Indices vs actions individuelles

Mis à jour le 03 juin 2026 par l'équipe broker-forex.fr

Faut-il sélectionner des actions individuelles ou investir dans des indices boursiers via des ETF ? Ce débat oppose depuis des décennies partisans de la gestion active et défenseurs de la gestion passive. En 2025-2026, les données disponibles apportent des réponses de plus en plus claires et souvent surprenantes pour les stock-pickers convaincus.

Les ETF (Exchange Traded Funds) ont conquis des millions d'investisseurs particuliers : entre 2023 et 2024, le nombre de transactions sur ETF en France a progressé de 83 %, passant de 2,8 à 5,2 millions. Au premier trimestre 2025, cette dynamique s'est encore accélérée, avec une hausse de 98 % par rapport à la même période de 2024. Mais cette popularité croissante est-elle justifiée par les données de performance ? La réponse, appuyée sur des études rigoureuses, est largement oui.

Points clés à retenir

  • Plus de 80 % des fonds gérés activement sous-performent leur indice de référence sur le long terme (rapport SPIVA 2024).
  • En 2024, les Magnificent Seven (Apple, Microsoft, Nvidia, Alphabet, Amazon, Meta, Tesla) représentaient ~30 % du S&P 500 et ont généré 79 % de son rendement au S1 2024.
  • Plus de 95 % des actions ne parviennent pas à surpasser les liquidités sur toute leur durée de vie en tant que sociétés cotées.
  • Les ETF indiciels offrent diversification instantanée, frais réduits (souvent < 0,3 %/an) et une performance supérieure à la grande majorité des stock-pickers professionnels.
  • Une stratégie mixte (ETF core + quelques actions ciblées) est possible pour les investisseurs disposant d'une expertise sectorielle.

Ce que disent les données sur le choix entre actions individuelles et indices

La majeure partie du rendement du marché boursier au fil du temps provient d'une poignée d'actions très performantes plutôt que d'une performance homogène de l'ensemble des valeurs cotées. Ce phénomène, bien documenté en finance comportementale, est au cœur du débat actions vs indices.

Historiquement, les traders comparent des indices comme le S&P 500 pondéré par la capitalisation à sa version équipondérée pour mesurer la largeur du marché. Quand l'écart est fort, cela révèle qu'une minorité de titres tire la performance globale vers le haut.

Dans les années 2010 et le début des années 2020, les gains du S&P 500 ont été fortement tirés par le groupe FAAMG (Facebook/Meta, Apple, Amazon, Microsoft et Google/Alphabet).

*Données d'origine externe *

-- ==== Sys2Proof/Machine/RequestMeanings.lean ====
section
/-!
DEFINITION. The meanings of the request commands: the arrival of a frame of each kind (R14), with its tag and body. Its
placement and execution are R6 and R7; what its execution does is the rule of its kind in `handlerOf`.
-/

namespace Sys2Proof.Machine

/-! ## The control link (01) -/

/-- UNKNOWN_KIND (R7): a request of kind 0x30–0x3F. -/
def execUnknownKind (low : Fin 16) (tag : Byte) (body : List Byte) (s : State) : Host.Outcome State Fault Refusal :=
  request (0x30 + low.val) tag body s

/-- STATUS (R15). -/
def execStatus (tag : Byte) (body : List Byte) (s : State) : Host.Outcome State Fault Refusal := request 0x01 tag body s

/-- READ_TABLE (R16). -/
def execReadTable (tag : Byte) (body : List Byte) (s : State) : Host.Outcome State Fault Refusal := request 0x02 tag body s

/-- SET_NOTICES (R13). -/
def execSetNotices (tag : Byte) (body : List Byte) (s : State) : Host.Outcome State Fault Refusal := request 0x04 tag body s

/-- RESTART (R19). -/
def execRestart (tag : Byte) (body : List Byte) (s : State) : Host.Outcome State Fault Refusal := request 0x05 tag body s

/-- BEGIN_LOAD (R14). -/
def execBeginLoad (tag : Byte) (body : List Byte) (s : State) : Host.Outcome State Fault Refusal := request 0x06 tag body s

/-! ## Field lines (02) -/

/-- SET_LINE (R21). -/
def execSetLine (tag : Byte) (body : List Byte) (s : State) : Host.Outcome State Fault Refusal := request 0x08 tag body s

/-- DEFINE_OUTSTATION (R23). -/
def execDefineOutstation (tag : Byte) (body : List Byte) (s : State) : Host.Outcome State Fault Refusal := request 0x09 tag body s

/-- HOLD_LINE (R40). -/
def execHoldLine (tag : Byte) (body : List Byte) (s : State) : Host.Outcome State Fault Refusal := request 0x12 tag body s

/-- FREE_LINE (R41). -/
def execFreeLine (tag : Byte) (body : List Byte) (s : State) : Host.Outcome State Fault Refusal := request 0x13 tag body s

/-! ## Points (03) -/

/-- DEFINE_POINT (R43). -/
def execDefinePoint (tag : Byte) (body : List Byte) (s : State) : Host.Outcome State Fault Refusal := request 0x0A tag body s

/-- ACK_POINT (R59). -/
def execAckPoint (tag : Byte) (body : List Byte) (s : State) : Host.Outcome State Fault Refusal := request 0x14 tag body s

/-- SET_BANDS (R60). -/
def execSetBands (tag : Byte) (body : List Byte) (s : State) : Host.Outcome State Fault Refusal := request 0x15 tag body s

/-! ## The network model (04) -/

/-- DEFINE_DISTRICT (R65). -/
def execDefineDistrict (tag : Byte) (body : List Byte) (s : State) : Host.Outcome State Fault Refusal := request 0x0B tag body s

/-- DEFINE_SEGMENT (R66). -/
def execDefineSegment (tag : Byte) (body : List Byte) (s : State) : Host.Outcome State Fault Refusal := request 0x0C tag body s

/-- DEFINE_VALVE (R67). -/
def execDefineValve (tag : Byte) (body : List Byte) (s : State) : Host.Outcome State Fault Refusal := request 0x0D tag body s

/-- DEFINE_FEED (R68). -/
def execDefineFeed (tag : Byte) (body : List Byte) (s : State) : Host.Outcome State Fault Refusal := request 0x0E tag body s

/-- END_LOAD (R69). -/
def execEndLoad (tag : Byte) (body : List Byte) (s : State) : Host.Outcome State Fault Refusal := request 0x07 tag body s

/-- EDIT_SEGMENT (R75). -/
def execEditSegment (tag : Byte) (body : List Byte) (s : State) : Host.Outcome State Fault Refusal := request 0x16 tag body s

/-- EDIT_VALVE (R76). -/
def execEditValve (tag : Byte) (body : List Byte) (s : State) : Host.Outcome State Fault Refusal := request 0x17 tag body s

/-- EDIT_FEED (R77). -/
def execEditFeed (tag : Byte) (body : List Byte) (s : State) : Host.Outcome State Fault Refusal := request 0x18 tag body s

/-- VALVE_REPORT (R73). -/
def execValveReport (tag : Byte) (body : List Byte) (s : State) : Host.Outcome State Fault Refusal := request 0x19 tag body s

/-- READ_CHANGES (R80). -/
def execReadChanges (tag : Byte) (body : List Byte) (s : State) : Host.Outcome State Fault Refusal := request 0x03 tag body s

/-! ## Plans and valve operations (06) -/

/-- PLAN (R101). -/
def execPlan (tag : Byte) (body : List Byte) (s : State) : Host.Outcome State Fault Refusal := request 0x1A tag body s

/-- EXECUTE (R109). -/
def execExecute (tag : Byte) (body : List Byte) (s : State) : Host.Outcome State Fault Refusal := request 0x1B tag body s

/-- REISSUE (R118). -/
def execReissue (tag : Byte) (body : List Byte) (s : State) : Host.Outcome State Fault Refusal := request 0x1C tag body s

/-- ABORT (R119). -/
def execAbort (tag : Byte) (body : List Byte) (s : State) : Host.Outcome State Fault Refusal := request 0x1D tag body s

/-- RELEASE (R120). -/
def execRelease (tag : Byte) (body : List Byte) (s : State) : Host.Outcome State Fault Refusal := request 0x1E tag body s

/-- DROP_PLAN (R107). -/
def execDropPlan (tag : Byte) (body : List Byte) (s : State) : Host.Outcome State Fault Refusal := request 0x1F tag body s

/-- OPERATE (R122). -/
def execOperate (tag : Byte) (body : List Byte) (s : State) : Host.Outcome State Fault Refusal := request 0x20 tag body s

/-! ## Incidents (07) -/

/-- SET_RESPONSE (R135). -/
def execSetResponse (tag : Byte) (body : List Byte) (s : State) : Host.Outcome State Fault Refusal := request 0x10 tag body s

/-- CALL (R126). -/
def execCall (tag : Byte) (body : List Byte) (s : State) : Host.Outcome State Fault Refusal := request 0x21 tag body s

/-- INCIDENT_UPDATE (R141). -/
def execIncidentUpdate (tag : Byte) (body : List Byte) (s : State) : Host.Outcome State Fault Refusal := request 0x22 tag body s

/-! ## Crews (08) -/

/-- DEFINE_CREW (R145). -/
def execDefineCrew (tag : Byte) (body : List Byte) (s : State) : Host.Outcome State Fault Refusal := request 0x0F tag body s

/-- SET_DISPATCH (R148). -/
def execSetDispatch (tag : Byte) (body : List Byte) (s : State) : Host.Outcome State Fault Refusal := request 0x11 tag body s

/-- CREW_STATE (R146). -/
def execCrewState (tag : Byte) (body : List Byte) (s : State) : Host.Outcome State Fault Refusal := request 0x23 tag body s

/-- ANSWER_OFFER (R151). -/
def execAnswerOffer (tag : Byte) (body : List Byte) (s : State) : Host.Outcome State Fault Refusal := request 0x24 tag body s

/-- ASSIGN (R153). -/
def execAssign (tag : Byte) (body : List Byte) (s : State) : Host.Outcome State Fault Refusal := request 0x25 tag body s

/-- CREW_REPORT (R154). -/
def execCrewReport (tag : Byte) (body : List Byte) (s : State) : Host.Outcome State Fault Refusal := request 0x26 tag body s

/-! ## Outages (09) -/

/-- PURGE (R165). -/
def execPurge (tag : Byte) (body : List Byte) (s : State) : Host.Outcome State Fault Refusal := request 0x27 tag body s

/-- RELIGHT_REPORT (R167). -/
def execRelightReport (tag : Byte) (body : List Byte) (s : State) : Host.Outcome State Fault Refusal := request 0x28 tag body s

/-- DISMISS (R170). -/
def execDismiss (tag : Byte) (body : List Byte) (s : State) : Host.Outcome State Fault Refusal := request 0x29 tag body s

/-- CLEAR_SUSPECT (R172). -/
def execClearSuspect (tag : Byte) (body : List Byte) (s : State) : Host.Outcome State Fault Refusal := request 0x2A tag body s

/-! ## The panel and supervision (10) -/

/-- LAMP_FORCE (R177). -/
def execLampForce (tag : Byte) (body : List Byte) (s : State) : Host.Outcome State Fault Refusal := request 0x2B tag body s

/-- LAMP_TEST (R177). -/
def execLampTest (tag : Byte) (body : List Byte) (s : State) : Host.Outcome State Fault Refusal := request 0x2C tag body s

/-- SILENCE (R178). -/
def execSilence (tag : Byte) (body : List Byte) (s : State) : Host.Outcome State Fault Refusal := request 0x2D tag body s

/-- SET_SUPERVISION (R179). -/
def execSetSupervision (tag : Byte) (body : List Byte) (s : State) : Host.Outcome State Fault Refusal := request 0x2E tag body s

/-- KEEPALIVE (R179). -/
def execKeepalive (tag : Byte) (body : List Byte) (s : State) : Host.Outcome State Fault Refusal := request 0x2F tag body s

end Sys2Proof.Machine
end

Ce phénomène s'est encore amplifié avec les Magnificent Seven à partir de 2023.

La concentration du marché : le phénomène Magnificent Seven

Le terme Magnificent Seven désigne les sept géants technologiques américains : Apple, Microsoft, Nvidia, Alphabet (Google), Amazon, Meta et Tesla. Leur influence sur les indices est devenue considérable — et constitue un enseignement majeur pour tout investisseur en 2025-2026.

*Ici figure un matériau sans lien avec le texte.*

/-- From IDLE with supply-pending set, a supply trace starts with its cause and a view of the last end positions and
live feeds, and the flag clears. With no trace owed, the plan job at the head of the queue starts with a view that has
the inoperable valves too and an empty change set, and its plan is COMPUTING. A busy engine, or one with no work, does
nothing. When a plan job completes, its plan takes the area, the close and hold lists, the impact and the failure
reason of the computation over the job's view, and goes FAILED if the computation failed, STALE if a valve of its
lists changed while it ran, and otherwise READY; its notice is placed and the engine is IDLE. Nothing else changes.
That JOB_START does nothing in those two cases is the model's choice (log entry 5). (05, section 5.1; 05, section 5.4;
05, section 5.7; 06, section 6.2) -/
def Obligations.JobsStartAndPlansSettle : Prop :=
  (∀ s : State,
      let p := s.part
      let ends := p.valves.entries.map fun e => (e.1, e.2.lastEnd)
      let live := p.feeds.idsWhere fun _ f => f.live
      (p.trace.engine ≠ .idle → exec .jobStart s = .next s) ∧
      (p.trace.engine = .idle → p.trace.pendingCause = none → p.trace.planQueue = [] → exec .jobStart s = .next s) ∧
      (∀ c, p.trace.engine = .idle → p.trace.pendingCause = some c → exec .jobStart s =
        .next (s.withPart { p with trace := { p.trace with
            engine := .supplyJob c, pendingCause := none, view := some ⟨ends, [], live⟩, changeSet := [] } })) ∧
      (∀ id rest q, p.trace.engine = .idle → p.trace.pendingCause = none → p.trace.planQueue = id :: rest →
        p.plans.get? id = some q → exec .jobStart s =
          .next (s.withPart (place (.planState id q.state .computing q.target q.incident q.failure none)
            { p with
              trace := { p.trace with
                engine := .planJob id, planQueue := rest, changeSet := []
                view := some ⟨ends, p.valves.idsWhere fun _ v => v.inoperable, live⟩ }
              plans := p.plans.set id { q with state := .computing, stateTime := p.time } })))) ∧
  (∀ (id : Nat) (w : View) (x : Plan) (s : State), s.part.trace.engine = .planJob id → s.part.trace.view = some w →
      s.part.plans.get? id = some x →
      let p := s.part
      let r := computePlan p w x.target
      let new := if r.failure.isSome then PlanState.failed
        else if p.trace.changeSet.any (fun v => decide (v ∈ r.close ∨ v ∈ r.hold)) then .stale else .ready
      exec .planJobComplete s = .next (s.withPart (place (.planState id x.state new x.target x.incident r.failure none)
          { p with
            trace := { p.trace with engine := .idle, view := none, changeSet := [] }
            plans := p.plans.set id { x with
              state := new, stateTime := p.time, area := r.area, closeList := r.close.take 64, holdList := r.hold.take 64
              impact := r.impact, failure := r.failure } })))

/-- Over a network whose valves and feeds name defined segments, a segment is in the reached set of the supply trace
over a view if and only if a live feed supplies it or a path of valves that stand open in the view leads to it from
one that does; and the feed it was reached from is live in the view. (05, section 5.5) -/
def Obligations.TraceFindsWhatGasReaches : Prop :=
  ∀ (p : Part) (w : View), p.endsDefined →
    (∀ segment, (∃ f, (segment, f) ∈ supplyTrace p w [] []) ↔ Reaches p w segment) ∧
    ∀ segment f, (segment, f) ∈ supplyTrace p w [] [] → f ∈ w.liveFeeds

/-- When a supply trace completes, each segment takes the feed it was reached from; a reached one that was OFF is
RECHARGED, any other reached one keeps its state, and one not reached is OFF, with relit count 0 if it was not OFF
before; exactly the segments whose feed or state changed gain a mark; all else of a segment stays but for the joiners.
The newly OFF in no outage all join one record and are SUSPECT no longer: the lowest FREE one; with none FREE the
ENDED one of earliest ended time and then lowest id, replaced whole; with none ENDED the ACTIVE one of latest opened
time and then highest id, whose cause becomes MIXED. It counts them, their customers and priority premises, and lists
them up to 64, the rest as overflow. Each outage loses the relit counts of its members that are lost again. A district
loses its SUSPECT joiners and counts the outage if it had no member there. The engine is IDLE. The relight jobs of the
PURGED and RELIGHTING segments that go OFF end: each crew offered or holding one is AVAILABLE without it. Then the
arbiter decides. That the notices of the offers so ended follow the outages' is the model's choice (log entry 35).
Valves, feeds, points, plans and incidents are unchanged. (05, section 5.6; 09, section 9.1; 09, section 9.2; 09,
section 9.3; 04, section 4.6; 04, section 4.7; 08, section 8.4; 08, section 8.6) -/
def Obligations.SupplyTraceIsApplied : Prop :=
  ∀ (c : Cause) (w : View) (s : State), s.part.tablesOk → s.part.trace.engine = .supplyJob c →
    s.part.trace.view = some w →
    let p := s.part
    let reached := fun id => findEntry id (supplyTrace p w [] [])
    let after := fun id (x : Segment) =>
      if (reached id).isSome then (if x.supply = .off then SupplyState.recharged else x.supply) else .off
    let lost := p.segments.entries.filter fun e => (reached e.1).isNone && decide (e.2.supply ≠ .off)
    let joining := lost.filter fun e => e.2.outage.isNone
    let joiners := joining.map (·.1)
    let again := fun o => ((lost.filter fun e => decide (e.2.outage = some o)).map (·.2.relit)).sum
    let fresh : Outage := match c with
      | .load => { cause := .load, item := none, plan := none, opened := p.time }
      | .edit => { cause := .edit, item := none, plan := none, opened := p.time }
      | .feed f => { cause := .feed, item := some f, plan := none, opened := p.time }
      | .valve v plan => { cause := .valve, item := some v, plan := plan, opened := p.time }
    ∃ q, exec .supplyTraceComplete s = .next (s.withPart q) ∧
      q.trace = { p.trace with engine := .idle, view := none, changeSet := [] } ∧
      q.clock = p.clock ∧ q.valves = p.valves ∧ q.feeds = p.feeds ∧ q.points = p.points ∧ q.plans = p.plans ∧
      q.register = p.register ∧ q.lines = p.lines ∧
      (let jobs := (lost.filter fun e => decide (e.2.supply = .purged ∨ e.2.supply = .relighting)).map fun e =>
          (⟨.relight, e.1⟩ : Job)
        ∃ h : Part, h.dispatch = p.dispatch ∧ h.clock = p.clock ∧
          q = dispatchDecide (jobs.foldl (fun r j => endJob j r) h) ∧
          p.Released (jobs.foldl (fun r j => endJob j r) h) jobs) ∧
      (∀ id x, p.segments.get? id = some x → ∃ y, q.segments.get? id = some y ∧
        y = { x with
          reaching := reached id, supply := after id x
          relit := if (reached id).isNone ∧ x.supply ≠ .off then 0 else x.relit
          changed := x.changed || decide (x.reaching ≠ reached id ∨ x.supply ≠ after id x)
          outage := y.outage, suspect := y.suspect, noGas := y.noGas } ∧
        (id ∉ joiners → y.outage = x.outage ∧ y.suspect = x.suspect ∧ y.noGas = x.noGas)) ∧
      (joiners = [] → q.districts = p.districts ∧ ∀ o r, p.outages.get? o = some r →
        q.outages.get? o = some { r with customersRelit := r.customersRelit - again o }) ∧
      (joiners ≠ [] → ∃ o base,
        ((p.outages.firstFree 64 = some o ∧ base = fresh) ∨
          (p.outages.firstFree 64 = none ∧ base = fresh ∧ ∃ r t, p.outages.get? o = some r ∧ r.ended = some t ∧
            ∀ o' r' t', p.outages.get? o' = some r' → r'.ended = some t' → t < t' ∨ (t = t' ∧ o ≤ o')) ∨
          (p.outages.firstFree 64 = none ∧ (∀ o' r', p.outages.get? o' = some r' → r'.ended = none) ∧
            ∃ r, p.outages.get? o = some r ∧ base = { r with cause := .mixed, item := none, plan := none } ∧
              ∀ o' r', p.outages.get? o' = some r' → r'.opened < r.opened ∨ (r'.opened = r.opened ∧ o' ≤ o))) ∧
        (∀ id ∈ joiners, ∃ y, q.segments.get? id = some y ∧ y.outage = some o ∧ y.suspect = false ∧ y.noGas = []) ∧
        let unlisted := joiners.filter fun id => !base.listing.contains id
        let room := 64 - base.listing.length
        q.outages.get? o = some { base with
          members := base.members + joiners.length
          customersOff := base.customersOff + (joining.map (·.2.customers)).sum
          priorityOff := base.priorityOff + (joining.map (·.2.priority)).sum
          customersRelit := base.customersRelit - again o
          listing := base.listing ++ unlisted.take room
          overflow := if unlisted.length ≤ room then base.overflow
            else min 65535 (base.overflow + (unlisted.length - room)) } ∧
        (∀ o' r, o' ≠ o → p.outages.get? o' = some r →
          q.outages.get? o' = some { r with customersRelit := r.customersRelit - again o' }) ∧
        ∀ d r, p.districts.get? d = some r → q.districts.get? d = some { r with
          suspects := r.suspects - (joining.filter fun e => e.2.suspect && decide (e.2.district = d)).length
          activeOutages := if (joining.any fun e => decide (e.2.district = d)) && !p.memberIn o d then r.activeOutages + 1
            else r.activeOutages })

/-- For a plan computed without failure, over any network and view: the target is in the area, the area has at most 32
segments and each list at most 64 valves, no live feed of the view supplies the area, and each valve that a segment of
the area lists, and that stands open with its other end outside the area, is on the close list and not inoperable; a
closed one is on the hold list. Every computation: the area holds the target and what open inoperable valves lead on
to from it, no segment twice, and at most 32; its lists hold valves of its segments, open and operable on the close
list and closed on the hold list, and, the search complete, none with both ends inside. It fails with TOO_LARGE just
when such a valve leads out of an area of 32, or, with no live feed of the view inside, a list has more than 64
valves; with FEED_INSIDE just when no such valve leads out and a live feed supplies the area; and it fails for no
other reason. A failed one has no impact. The impact of one that does not fail counts the defined segments that the
impact trace does not reach, past the close list and outside the area, their customers and their priority premises.
(06, section 6.2; 05, section 5.5) -/
def Obligations.ComputedPlansShutTheAreaOff : Prop :=
  (∀ (p : Part) (w : View) (target : Nat), (computePlan p w target).failure = none →
      let r := computePlan p w target
      target ∈ r.area ∧ r.area.length ≤ 32 ∧ r.close.length ≤ 64 ∧ r.hold.length ≤ 64 ∧
      (∀ f ∈ w.liveFeeds, ∀ fd, p.feeds.get? f = some fd → fd.segment ∉ r.area) ∧
      ∀ a ∈ r.area, ∀ v ∈ p.valveList a, ∀ valve, p.valves.get? v = some valve →
        (valve.endA = a ∨ valve.endB = a) → valve.otherEnd a ∉ r.area →
        (w.isOpen v = true → v ∈ r.close ∧ v ∉ w.inoperable) ∧ (w.isOpen v = false → v ∈ r.hold)) ∧
  (∀ (p : Part) (w : View) (target : Nat),
    let r := computePlan p w target
    let leads := ∃ a ∈ r.area, ∃ v ∈ p.valveList a, ∃ valve, p.valves.get? v = some valve ∧ w.isOpen v = true ∧
      v ∈ w.inoperable ∧ valve.otherEnd a ∉ r.area
    let fed := ∃ f ∈ w.liveFeeds, ∃ fd, p.feeds.get? f = some fd ∧ fd.segment ∈ r.area
    let long := 64 < r.close.length ∨ 64 < r.hold.length
    target ∈ r.area ∧ r.area.Nodup ∧ r.area.length ≤ 32 ∧
    (∀ pre b post, r.area = pre ++ b :: post → (pre = [] ∧ b = target) ∨ ∃ a ∈ pre, ∃ v ∈ p.valveList a, ∃ valve,
      p.valves.get? v = some valve ∧ w.isOpen v = true ∧ v ∈ w.inoperable ∧ valve.otherEnd a = b) ∧
    r.close.Nodup ∧ r.hold.Nodup ∧ (∀ v ∈ r.close, w.isOpen v = true ∧ v ∉ w.inoperable ∧ ∃ a ∈ r.area, v ∈ p.valveList a) ∧
    (∀ v ∈ r.hold, w.isOpen v = false ∧ ∃ a ∈ r.area, v ∈ p.valveList a) ∧
    (¬ leads → ∀ v ∈ r.close ++ r.hold, ∀ valve, p.valves.get? v = some valve →
      ¬ (valve.endA ∈ r.area ∧ valve.endB ∈ r.area)) ∧
    (leads → r.area.length = 32) ∧
    (r.failure = some .tooLarge ↔ leads ∨ (¬ fed ∧ long)) ∧ (r.failure = some .feedInside ↔ ¬ leads ∧ fed) ∧
    (r.failure = none ↔ ¬ leads ∧ ¬ fed ∧ ¬ long) ∧ (r.failure ≠ none → r.impact = none) ∧
    (r.failure = none → p.endsDefined → ∃ lost : List (Nat × Segment), lost.Sublist p.segments.entries ∧
      (∀ e ∈ p.segments.entries, e ∈ lost ↔ ¬ ReachesPast p w r.close r.area e.1) ∧
      r.impact = some ⟨lost.length, (lost.map (·.2.customers)).sum, (lost.map (·.2.priority)).sum⟩))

📊 Poids dans le S&P 500 en 2024
Les Magnificent Seven représentaient environ 30 % de la capitalisation totale du S&P 500 et plus de 40 % du Nasdaq 100. Leur capitalisation boursière combinée dépassait 17 000 milliards de dollars.
📈 Contribution aux performances
Au premier semestre 2024, les Magnificent Seven ont généré 79 % du rendement total du S&P 500. En 2023, près de 60 % de la performance de l'indice leur était attribuable.
⚖️ Rééquilibrage en 2025
Sur les 9 premiers mois de 2025, les valeurs hors Magnificent Seven ont représenté 59 % du rendement total du S&P 500, signalant un rééquilibrage progressif du marché.
🎯 Corrélation au plus bas
En 2024-2025, la corrélation implicite entre les actions du S&P 500 est tombée à son plus bas niveau depuis 23 ans (~23 %), signifiant que beaucoup d'actions évoluent indépendamment de l'indice.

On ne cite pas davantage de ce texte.